Thanks for taking interest in our work.
Did you manage to follow the preprocessing instruction in README? (downloading visit_list.p, etc.)

BTW, anybody with the intention of healthcare research can download eICU as per the official guideline.

Best,
Ed

shibin2018 · 2020-04-29T01:38:51Z

Thank you ,I have downloaded the visit_list.p and get the synthetic _sample.but the graph-convolutional-transformer code only with the eICU dataset

mp2893 · 2020-05-02T11:53:19Z

Hi shibin2018,

In order to use the synthetic samples, you need to make some changes to the GCT code.
First, please take a look at the arguments in line 626 in the source code, which can be changed via line 40 in train.py:

feature_keys: This should be changed to ['dx_ints', 'proc_ints', 'lab_ints'].
label_key: This will be explained below
vocab_sizes: This should be changed to {'dx_ints':1000, 'proc_ints':1000, 'lab_ints':1000}.
feature_set: This should be changed to 'vdpl'.
num_classes: This will be explained below.

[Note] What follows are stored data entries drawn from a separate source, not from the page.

/-- 43_field_engine.md R193 and R194: VQ.PUSHW and VQ.PUSHB append their value at the tail of VQI; they are refused
with VqFull when VQI holds 32 values, and with FeHalted while the engine is halted. -/
def Obligations.ValuePush : Prop :=
  ∀ (s : State) (w : Word) (bs : List Byte),
    (s.feState = .fatal →
      exec (.vqPushw w) s = .next { s with out := s.out ++ [failed .feHalted] } ∧
      exec (.vqPushb bs) s = .next { s with out := s.out ++ [failed .feHalted] }) ∧
    (s.feState = .idle → s.vqi.length = 32 →
      exec (.vqPushw w) s = .next { s with out := s.out ++ [failed .vqFull] } ∧
      exec (.vqPushb bs) s = .next { s with out := s.out ++ [failed .vqFull] }) ∧
    (s.feState = .idle → s.vqi.length ≠ 32 →
      exec (.vqPushw w) s = .next { s with vqi := s.vqi ++ [.word w], out := s.out ++ [okay] } ∧
      exec (.vqPushb bs) s = .next { s with vqi := s.vqi ++ [.bytes bs], out := s.out ++ [okay] })

/-- 43_field_engine.md R196: VQ.POP removes and returns the head of VQO; it is refused with VqEmpty when VQO is empty,
and with FeHalted while the engine is halted. -/
def Obligations.ValuePop : Prop :=
  ∀ s : State,
    (s.feState = .fatal → exec .vqPop s = .next { s with out := s.out ++ [failed .feHalted] }) ∧
    (s.feState = .idle → s.vqo = [] → exec .vqPop s = .next { s with out := s.out ++ [failed .vqEmpty] }) ∧
    ∀ v vs, s.feState = .idle → s.vqo = v :: vs →
      exec .vqPop s = .next { s with vqo := vs, out := s.out ++ [{ status := .ok, result := .value v }] }

/-- 43_field_engine.md R200: while the engine is halted, the gated commands complete with FeHalted and change no state.
No other instruction ever completes with FeHalted. -/
def Obligations.HaltedGate : Prop :=
  (∀ (s : State) (i : Instr), s.feState = .fatal → i.isGated = true →
    exec i s = .next { s with out := s.out ++ [failed .feHalted] }) ∧
  ∀ (s t : State) (i : Instr), i.isGated = false → exec i s = .next t →
    t.out = s.out ∨ ∃ r, t.out = s.out ++ [r] ∧ r.status ≠ .feHalted

/-- 43_field_engine.md R202: a PACK or UNPACK of an engine that is not halted reports the lowest failing index of the
signature, an unknown code before malformation, and halts the engine writing FE_STATE, FE_ERR and FE_ERRIDX only. -/
def Obligations.ValidationHaltsAtLowestIndex : Prop :=
  ∀ (s : State) (i : Nat) (e : Status), s.feState = .idle → s.siglen.toNat ≤ 32 → i < s.siglen.toNat →
    entryFailure s i = some e → (∀ j, j < i → entryFailure s j = none) →
    exec .pack s = .next (halted s e i) ∧ exec .unpack s = .next (halted s e i)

The tricky part is label_key. In the paper, I conducted three prediction tasks (i.e. Graph Reconstruction, Diagnosis-Treatment Classification, Masked Diagnosis Code Prediction) using the synthetic samples. With the current GCT code, you can do none of them unless you modify the code.

The one that requires minimal change is the Diagnosis-Treatment Classification. When you read each seqex, look for the context feature 'label.medication.class'. If there is no such feature, then the true label is 0. If context_feature['label.medication.class'] is either '1' or '2', then that is the corresponding true label. Use those labels as the argument labels of model_fn of line 774 in the source code. You also need to change num_classes to 3 obviously. And you need to change get_loss in line 730 of the source code so that it uses the proper softmax loss instead the sigmoid loss. And don't forget to change any segment that uses sigmoid for probability (e.g. line 793 of the source code) to softmax.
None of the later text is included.